(Recorded data)
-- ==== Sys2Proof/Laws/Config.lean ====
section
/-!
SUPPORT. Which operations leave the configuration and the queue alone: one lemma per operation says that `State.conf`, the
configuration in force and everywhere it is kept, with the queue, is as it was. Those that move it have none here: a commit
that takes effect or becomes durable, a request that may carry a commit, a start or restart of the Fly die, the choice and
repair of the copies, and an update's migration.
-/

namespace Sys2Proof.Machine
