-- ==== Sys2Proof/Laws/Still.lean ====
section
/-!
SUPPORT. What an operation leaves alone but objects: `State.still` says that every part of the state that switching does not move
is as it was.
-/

- WHAT IS EXPECTED: Provide the count of lines in the data above containing "State", and nothing further.

- RESPONSE TO THIS TASK: 2